Asian migrants from China, Korea, Vietnam, and India face the challenge of distance, it usually needs months or years of cover on their way to the U.S. border, making them incredibly vulnerable.

Molina said, “We see a lot of sick people come through, and we have experienced a very tragic loss.”

A six-year-old girl died after attempting to cross the U.S-Mexico border with her mother. Leaving from India, it took them about a year and a half to get to the border.

“She made it one mile into the United States,” said Molina. The little girl passed away due to sun exposure.

Molina said, “unfortunately, I don’t see much of a response from the federal government to prevent these deaths.”

The federal government has been putting a policy into force that pushes migrants to more and more dangerous areas.

In the last 15 years of death mapping and evaluation, Molina noticed people are dying closer to the international line at the Mexican border.

The extreme heat and cold of the desert cause life-threatening harm to the Asian migrants, who are malnourished, along with a lack of medical attention, and basic needs like water. Which has even been less accessible to them during the Covid-19 pandemic.

The primary responsibility in dealing with migrant death has been a voluntary response. Molina said, “so literally volunteers are going to the desert, packed with water, or creating water stations, to try to prevent death due to dehydration.

As the pandemic went on and intensified, these volunteers were quarantined, “there was even less service in that area,” said Molina.

“That’s a humanitarian issue,” Celleri said.
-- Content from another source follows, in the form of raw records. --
/-- STRAND_RESUME: an idle core of the node's instance picks up the strand, from its image or from its record (12 R370,
R371, R382). -/
def execStrandResume (s : State) : Result :=
  .next (match s.nextItem with
    | some (h, some i) => match s.coreFor h, s.node h, s.sched.saved.get (recordKey h i) with
      | some k, some n, some sv =>
        let rec_ := s.contRec h i
        let s := s.takeSpare h [k]
        let s := { s with sched := { (s.sched.remove (h, some i)) with saved := s.sched.saved.set (recordKey h i) none } }
        match sv.core.map fun c => if sv.area.2 = 0 then c else c.loadImage s.mem sv.area.1 sv.area.2 with
        | some img =>
          let s := s.setRec h i (recState (rec_ &&& ~~~(4 : BitVec 512)) 1)
          let q := quadOf s (k / 4)
          let s := s.setQuad (k / 4) { q with epi := q.epi ++ img.mat.drains.map fun d => (k, d.seq) }
          s.setCoreAt k ((s.coreAt k).adopt { img with mat := { img.mat with drains := img.mat.drains.map fun d => { d with issued := q.cyc, floor := 0 } } })
        | none => s.fromRecord n h i k
      | _, _, _ => s
    | _ => s)

/-- SUSPEND_WAKE: the word satisfied the condition; the record takes STATE 2 (12 R375). -/
def execSuspendWake (h : BitVec 14) (i : BitVec 5) (s : State) : Result :=
  let x := (h.toNat, i.toNat)
  let k := recordKey x.1 x.2
  .next (if s.sched.woken.contains x && ((s.sched.saved.get k).map (·.parked)).getD false then
      let saved := s.sched.saved.set k ((s.sched.saved.get k).map fun v => { v with parked := false })
      { s with sched := { s.sched with woken := s.sched.woken.erase x, saved := saved } }.returnToPool x.1 x.2
    else s)

/-! ### Restart and loss (14 R437, R444) -/

/-- A strand ends without resuming: its core state and effects in holds are discarded. -/
def State.loseStrand (s : State) (k : Nat) : State :=
  let c := s.coreAt k
  let o := c.owner
  ((s.dropQueries c.queries).setCoreAt k c.vacate).mapCores fun c => { c with hold := c.hold.filter fun e => e.owner != o }

/-- RESTARTABLE: the strand takes STATE 2 and starts again from its record; otherwise its tag is purged. -/
def State.restartOrPurge (s : State) (k : Nat) : State :=
  match (s.coreAt k).strand with
  | none => s
  | some t =>
    if t.restart then
      let s := s.loseStrand k
      let s := { s with sched := { s.sched with saved := s.sched.saved.set (recordKey t.node t.idx) (some { core := none }) } }
      s.returnToPool t.node t.idx
    else (s.purge t.dom t.tag).1

end Sys2Proof.Machine
end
“So it’s not right or wrong, it’s a human thing, it’s fulfilling necessities of life,” she said, “you know, I don’t think anybody wants somebody to die from thirst, so the work is much needed. “What’s sad is people don’t always see it that way,” said Celleri.

The Border Angel, which is a non-profit organization that lets volunteers bring water to the isolated desert area where the migrants are likely to cross, told Celleri that they went out there and found their water container with holes in them, that was slid open by somebody else and they left the trash there, rather than letting the migrants receive the water.

Battling bias – Immigration as a privilege?

Molina said the perception for many Asian migrants is that there is some kind of ill intent in migrating to the United States to begin with.

Kate Shattuck, a 33 years old removal defense attorney at the Catholic Charity in Portland, Oregon, thinks that recently in the last four years, in particular, asylum seeking has been thought of or talked about as a privilege in the U.S. national conversation on immigration.

“Our experience has been, I think, a real counterpoint to that viewpoint,” Shattuck said, sigh after a sigh.

Shattuck has a case involving a family from the Middle East, who lived in a country with the majority of Muslims and have converted to a different faith.

“They have received threats from family members, and the police there have refused to protect them.” She said, “and they believe that they will be harmed.”

“It’s not a privilege to not be tortured,” said Professor Lynn Marcus at the University of Arizona James E. Rogers College of Law, ”it’s a right.”

Shattuck said, “ I wish that people would realize that asylum seekers are not trying to take advantage of a privilege, cutting the line, or manipulating the immigration system.”